Urologist W.arns: DRINK WATER LIKE THI

Sleeping soundly through the night can feel impossible if you wake up repeatedly to use the bathroom.

That exhaustion, restlessness, and concern for your health can take a toll.

Yet, experts say your hydration habits—not your age—may be to blame.

Urologists explain that small changes in how and when you drink water can drastically improve sleep.

It’s not about drinking less, but drinking smart. The key is timing and moderation throughout the day.

Nocturia, the need to urinate at night, affects millions—especially adults over 50.

Common causes include hormonal changes, prostate issues, heart conditions, high sodium diets, or medications. But one of the easiest factors to fix is fluid timing.

Experts recommend drinking 70–80% of your daily water before 4 p.m., gradually reducing intake after that.

Avoid soups, teas, and other fluids after 6 p.m., and take medications with small sips if needed. This prevents bladder pressure during sleep.

Another simple trick? Elevate your legs for 30 minutes in the late afternoon.

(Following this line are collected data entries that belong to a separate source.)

-- ==== Sys2Proof/Tests/Slice0.lean ====
section
/-! SUPPORT. The model's own tests: ill-formed terms refused, words written out from the spec's encodings, the vectors of
spec/95_test_vectors.md, and for every statement a concrete case that meets its hypotheses. -/

namespace Sys2Proof.Machine.Tests

/-! ### Small states -/

/-- An arbitrary legal configuration with polling interval `P` and the two flags. -/
def testCfg (P : Nat) (h v : Bool) : Cfg where
  hflip := h
  vflip := v
  pinCs := 8
  pinDc := 22
  pinRst := 27
  pinBusy := 17
  pollIntervalMs := P
  reinitRedrives := false

/-- The engine right after reset, with these samples of BUSY to come. -/
def fresh (P : Nat) (samples : List Sample) : State :=
  { State.construct (testCfg P false false) with busy := samples }

/-- The same engine after a successful INITIALIZE, its trace cleared. -/
def live (P : Nat) (samples : List Sample) : State :=
  { fresh P samples with
    init := true
    pinState := openModes
    pinLevel := { cs := .driven .high, dc := .driven .low, rst := .driven .high } }

/-- A sample that reads 1, or 0, the next one on time. -/
def one : Sample := { level := .high, lateMs := 0 }
/-- See `one`. -/
def zero : Sample := { level := .low, lateMs := 0 }

/-- The result of an outcome. -/
def resultOf : Host.Outcome State Fault Refusal → Option Result
  | .next t => t.result
  | .fault _ => none
  | .refused _ => none

/-- The trace after an outcome. -/
def traceOf : Host.Outcome State Fault Refusal → List Event
  | .next t => t.trace
  | .fault _ => []
  | .refused _ => []

/-- The refusal of an outcome. -/
def refusalOf : Host.Outcome State Fault Refusal → Option Refusal
  | .next _ => none
  | .fault _ => none
  | .refused r => some r

/-- A property of the next state. -/
def nextHas (p : State → Bool) : Host.Outcome State Fault Refusal → Bool
  | .next t => p t
  | .fault _ => false
  | .refused _ => false

/-- A packed image of zero bytes. -/
def blank : List Byte := List.replicate 134400 0

theorem blank_length : blank.length = 134400 := List.length_replicate

/-- The arrays G and K of the vectors. -/
def gridG : Grid Nat := { cols := 2, rows := [[1, 2], [3, 4], [5, 6]] }
/-- See `gridG`. -/
def gridK : Grid Nat := { cols := 3, rows := [[10, 11, 12], [13, 14, 15]] }

/-- Eight handlers with eight results. -/
def handlers : Handlers := { h0 := 100, h1 := 101, h2 := 102, h3 := 103, h4 := 104, h5 := 105, h6 := 106, h7 := 107 }

/-! ### WellFormed: each check refuses an ill-formed term -/

/-- FLUSH of 2 bytes. -/
theorem test_wf_flush : (Instr.flush [0x00, 0x00]).wf = false := by decide
/-- CMD_IMAGE_TRANSFER of no byte. -/
theorem test_wf_image : (Instr.cmdImageTransfer []).wf = false := by decide
/-- Arrays whose rows differ in length, or whose rows are not as long as the second dimension. -/
theorem test_wf_flatten : (Instr.flatten { cols := 2, rows := [[1, 2], [3]] }).wf = false := by decide
theorem test_wf_mirrorColumns : (Instr.mirrorColumns { cols := 2, rows := [[1, 2, 3]] }).wf = false := by decide
theorem test_wf_mirrorRows : (Instr.mirrorRows { cols := 1, rows := [[]] }).wf = false := by decide
theorem test_wf_rotate : (Instr.rotate 90 { cols := 0, rows := [[7]] }).wf = false := by decide
/-- A well-formed image. -/
theorem test_wf_blank : (Instr.flush blank).wf = true := (isImage_iff blank).2 blank_length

This helps drain fluids that collect in your legs during the day, reducing nighttime urination and swelling.

Diet matters too. After 5 p.m., avoid natural diuretics like cucumber, celery, watermelon, coffee, tea, alcohol, and salty foods.

Choose lighter, drier dinners such as grilled chicken and salads.

Signs that your new routine is working include sleeping longer, feeling rested, and waking up less often. Most people notice results within a few days.